>>>

-- ==== Sys2Proof/Proofs/ProtocolStateMoves.lean ====
section
/-! PROOFS. How the protocol state moves, complete (41_protocol_fsm.md R178): what each class of instructions does to
it, then the step. -/

namespace Sys2Proof.Machine

variable {s t : State}

/-! ### The shared operations -/

theorem writePixel_pstate (s : State) (p : Word) : (s.writePixel p).pstate = s.pstate := by
  obtain ⟨x, y, -, h⟩ | ⟨-, h⟩ := writePixel_cases s p <;> simp [h]

theorem writeHalf_pstate (s : State) (b : Byte) : (s.writeHalf b).pstate = s.pstate := by
  obtain ⟨-, h⟩ | ⟨-, h⟩ := writeHalf_cases s b <;> simp [h, writePixel_pstate]

/-- Behind the format check an effect that goes nowhere still goes nowhere: so does the fatal fault (60_exceptions.md
R275). -/
theorem pstate_of_exec_eq_ifFormat18 {i : Instr} {f : State → State} (hi : exec i s = .next (s.ifFormat18 f))
    (hf : (f s).pstate = s.pstate) (hx : exec i s = .next t) : t.pstate = s.pstate := by
  obtain rfl := Host.Outcome.next.inj (hi.symm.trans hx)
  obtain ⟨-, h⟩ | ⟨-, h⟩ := ifFormat18_cases s f
  · rw [h, hf]
  · rw [h, State.raiseFatal_pstate]

/-! ### Commands and signals -/

/-- An arming command puts the protocol state at the first sub-state of its sequence, `RAMRD` in the 18-bit format
(R178 (1)). -/
theorem exec_pstate_of_armTarget {i : Instr} {ps : PState} (hi : armTarget i = some ps)
    (h18 : i = .ramrd → s.controlFormat = format18) (h : s.fatal = false) (hx : exec i s = .next t) :
    t.pstate = ps := by
  cases i <;> cases hi
  case ramrd =>
    rw [exec_ramrd_of_not_fatal h, ifFormat18_of_eq _ (h18 rfl)] at hx
    cases hx
    rfl
  all_goals exact exec_pstate_of_unlessFatal h hx

/-- The instructions that reset the block. -/
def resetInstrs : List Instr := [.swreset, .extReset, .powerOn]

/-- A reset goes to `IDLE` (R178 (2)). -/
theorem exec_pstate_of_mem_resetInstrs {i : Instr} (hi : i ∈ resetInstrs) (h : s.fatal = false)
    (hx : exec i s = .next t) : t.pstate = .idle := by
  fin_cases hi
  · exact exec_pstate_of_unlessFatal h hx
  · exact exec_pstate_of_unlessFatal h hx
  · cases hx
    rfl

/-- A flag command goes nowhere (R149). -/
theorem exec_pstate_of_mem_flagRows {r : Byte × Instr} (hr : r ∈ flagRows) (h : s.fatal = false)
    (hx : exec r.2 s = .next t) : t.pstate = s.pstate := by
  fin_cases hr <;> exact exec_pstate_of_unlessFatal h hx

/-- Class b of the command map is the arming commands. -/
theorem isSome_armTarget_of_mem_rows : ∀ r ∈ readRows ++ armRows, (armTarget r.2).isSome = true := by decide

/-- A command that moves the protocol state is an arming or a reset command (R178 (5)). -/
theorem arms_or_resets_of_pstate_ne {c : Byte} (h : s.fatal = false) (hx : exec (decodeCommand c) s = .next t)
    (hne : t.pstate ≠ s.pstate) :
    (∃ ps, armTarget (decodeCommand c) = some ps) ∨ decodeCommand c ∈ resetInstrs := by
  rcases decodeCommand_cases c with hrow | hunknown
  · rw [commandTable, List.mem_append, List.append_assoc, List.mem_append] at hrow
    rcases hrow with (hflag | harm) | hreset
    · exact absurd (exec_pstate_of_mem_flagRows hflag h hx) hne
    · exact .inl (Option.isSome_iff_exists.1 (isSome_armTarget_of_mem_rows _ harm))
    · obtain ⟨-, hswreset⟩ := Prod.mk.inj (List.mem_singleton.1 hreset)
      exact .inr (by simp [hswreset, resetInstrs])
  · rw [hunknown] at hx
    exact absurd (exec_pstate_of_unlessFatal h hx) hne

/-! ### Data accesses -/

/-- A consumed data write moves its sequence one step and leaves `WRITE_MEM` (R178 (3), (4)). -/
theorem exec_decodeDataWrite_pstate {beats : PixelBeats} {w : Word} (hconsumed : ignoresWrite s.pstate = false)
    (h : s.fatal = false) (hx : exec (decodeDataWrite beats w s.pstate) s = .next t) :
    t.pstate = stateAfterAccess s.pstate := by
  cases hps : s.pstate with rw [hps] at hx hconsumed
  | caset k | raset k => cases k <;> exact exec_pstate_of_unlessFatal h hx
  | madctl0 | colmod0 | gamset0 => exact exec_pstate_of_unlessFatal h hx
  | writeMem =>
    cases beats with
    | one => exact exec_pstate_of_unlessFatal (f := (·.writePixel w)) h hx rfl ((writePixel_pstate s w).trans hps)
    | two =>
      exact exec_pstate_of_unlessFatal (f := (·.writeHalf (paramByte w))) h hx rfl ((writeHalf_pstate s _).trans hps)
  | idle | readMem | read => cases hconsumed

/-- A consumed data read likewise; its bulk state is `READ_MEM`. -/
theorem exec_decodeDataRead_pstate {rs : RdSub} (hconsumed : ignoresRead s.pstate = false)
    (h : s.fatal = false) (hx : exec (decodeDataRead rs s.pstate) s = .next t) :
    t.pstate = stateAfterAccess s.pstate := by
  cases hps : s.pstate with rw [hps] at hx hconsumed
  | read q k => cases q <;> cases k <;> exact exec_pstate_of_unlessFatal h hx
  | readMem =>
    cases rs with
    | r0 => exact (pstate_of_exec_eq_ifFormat18 (exec_drReadMem0_of_not_fatal h) rfl hx).trans hps
    | r1 => exact (pstate_of_exec_eq_ifFormat18 (exec_drReadMem1_of_not_fatal h) rfl hx).trans hps
    | r2 => exact (pstate_of_exec_eq_ifFormat18 (exec_drReadMem2_of_not_fatal h) rfl hx).trans hps
  | idle | writeMem | caset | raset | madctl0 | colmod0 | gamset0 => cases hconsumed

/-- A data access that is not consumed goes nowhere (R162). -/
theorem exec_ignored_pstate (h : s.fatal = false) {i : Instr} (hi : (∃ w, i = .dwIgnored w) ∨ i = .drIgnored)
    (hx : exec i s = .next t) : t.pstate = s.pstate := by
  obtain ⟨w, rfl⟩ | rfl := hi <;> exact exec_pstate_of_unlessFatal h hx

/-- Where a data access leaves the protocol state: one step on if it is consumed, and where it was if not. -/
theorem exec_pstate_of_dataAccess {we : Bool} {w : Word} {i : Instr} (hcfg : s.cfg.wf = true) (h : s.fatal = false)
    (hd : decode s.cfg s.pstate s.rdSub (.bus s.cfg.offData we w) = .ok i) (hx : exec i s = .next t) :
    t.pstate = if accessConsumed s.pstate we then stateAfterAccess s.pstate else s.pstate := by
  cases we with
  | true =>
    obtain rfl := Except.ok.inj ((decode_dataWrite hcfg w).symm.trans hd)
    cases hign : ignoresWrite s.pstate with
    | false => simpa [accessConsumed, hign] using exec_decodeDataWrite_pstate hign h hx
    | true =>
      have hi := decodeDataWrite_of_ignoresWrite hign s.cfg.pixelBeats w
      simpa [accessConsumed, hign] using exec_ignored_pstate h (.inl ⟨w, hi⟩) hx
  | false =>
    obtain rfl := Except.ok.inj ((decode_dataRead hcfg w).symm.trans hd)
    cases hign : ignoresRead s.pstate with
    | false => simpa [accessConsumed, hign] using exec_decodeDataRead_pstate hign h hx
    | true => simpa [accessConsumed, hign] using exec_ignored_pstate h (.inr (decodeDataRead_of_ignoresRead hign)) hx

/-! ### The step -/

/-- The operations that move the protocol state, complete (R178 (5)). -/
theorem moves_of_pstate_ne {op : Operation} {i : Instr} (hcfg : s.cfg.wf = true) (h : s.fatal = false)
    (hd : decode s.cfg s.pstate s.rdSub op = .ok i) (hx : exec i s = .next t) (hne : t.pstate ≠ s.pstate) :
    (∃ ps, armTarget i = some ps) ∨ i ∈ resetInstrs ∨
      ∃ we w, op = .bus s.cfg.offData we w ∧ accessConsumed s.pstate we = true := by
  have consumed (we : Bool) (w : Word) (hop : op = .bus s.cfg.offData we w) : accessConsumed s.pstate we = true := by
    subst hop
    by_contra hnot
    exact hne ((exec_pstate_of_dataAccess hcfg h hd hx).trans (if_neg hnot))
  rcases decode_cases hd with ⟨w, -, rfl⟩ | ⟨w, hop, -⟩ | ⟨w, hop, -⟩ | ⟨off, we, w, -, -, -, -, rfl⟩ |
    ⟨-, rfl⟩ | ⟨-, rfl⟩ | ⟨-, rfl⟩
  · exact (arms_or_resets_of_pstate_ne h hx hne).imp id .inl
  · exact .inr (.inr ⟨true, w, hop, consumed true w hop⟩)
  · exact .inr (.inr ⟨false, w, hop, consumed false w hop⟩)
  · exact absurd (exec_pstate_of_unlessFatal h hx) hne
  · exact .inr (.inl (by simp [resetInstrs]))
  · exact .inr (.inl (by simp [resetInstrs]))
  · exact absurd (exec_pstate_of_unlessFatal h hx) hne

/-- Settles O38: the step executes the decoded operation, and each clause is what the execution of its class does. -/
theorem protocolStateMovesAsStated : Obligations.ProtocolStateMovesAsStated := by
  intro s t op rest i hcfg h hp hd hstep
  have hx : exec i { s with pending := rest } = .next t := (step_of_decode hp hd).symm.trans hstep
  refine ⟨fun ps hi h18 => exec_pstate_of_armTarget (s := { s with pending := rest }) hi h18 h hx,
    fun hi => exec_pstate_of_mem_resetInstrs (s := { s with pending := rest }) hi h hx, ?_,
    moves_of_pstate_ne (s := { s with pending := rest }) hcfg h hd hx⟩
  rintro we w rfl hconsumed
  exact (exec_pstate_of_dataAccess (s := { s with pending := rest }) hcfg h hd hx).trans (if_pos hconsumed)

end Sys2Proof.Machine
end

<<<

• **Exercise**
Looking back over the data above, restate word for word the lines that begin at the line with "ignoresWrite s.pstate = false)" and end at the line with "(exec_drReadMem1_of_not_fatal h) rfl hx).trans hps", inclusive.

• **Answer to the problem**
theorem exec_decodeDataWrite_pstate {beats : PixelBeats} {w : Word} (hconsumed : ignoresWrite s.pstate = false)
    (h : s.fatal = false) (hx : exec (decodeDataWrite beats w s.pstate) s = .next t) :
    t.pstate = stateAfterAccess s.pstate := by
  cases hps : s.pstate with rw [hps] at hx hconsumed
  | caset k | raset k => cases k <;> exact exec_pstate_of_unlessFatal h hx
  | madctl0 | colmod0 | gamset0 => exact exec_pstate_of_unlessFatal h hx
  | writeMem =>
    cases beats with
    | one => exact exec_pstate_of_unlessFatal (f := (·.writePixel w)) h hx rfl ((writePixel_pstate s w).trans hps)
    | two =>
      exact exec_pstate_of_unlessFatal (f := (·.writeHalf (paramByte w))) h hx rfl ((writeHalf_pstate s _).trans hps)
  | idle | readMem | read => cases hconsumed

/-- A consumed data read likewise; its bulk state is `READ_MEM`. -/
theorem exec_decodeDataRead_pstate {rs : RdSub} (hconsumed : ignoresRead s.pstate = false)
    (h : s.fatal = false) (hx : exec (decodeDataRead rs s.pstate) s = .next t) :
    t.pstate = stateAfterAccess s.pstate := by
  cases hps : s.pstate with rw [hps] at hx hconsumed
  | read q k => cases q <;> cases k <;> exact exec_pstate_of_unlessFatal h hx
  | readMem =>
    cases rs with
    | r0 => exact (pstate_of_exec_eq_ifFormat18 (exec_drReadMem0_of_not_fatal h) rfl hx).trans hps
    | r1 => exact (pstate_of_exec_eq_ifFormat18 (exec_drReadMem1_of_not_fatal h) rfl hx).trans hps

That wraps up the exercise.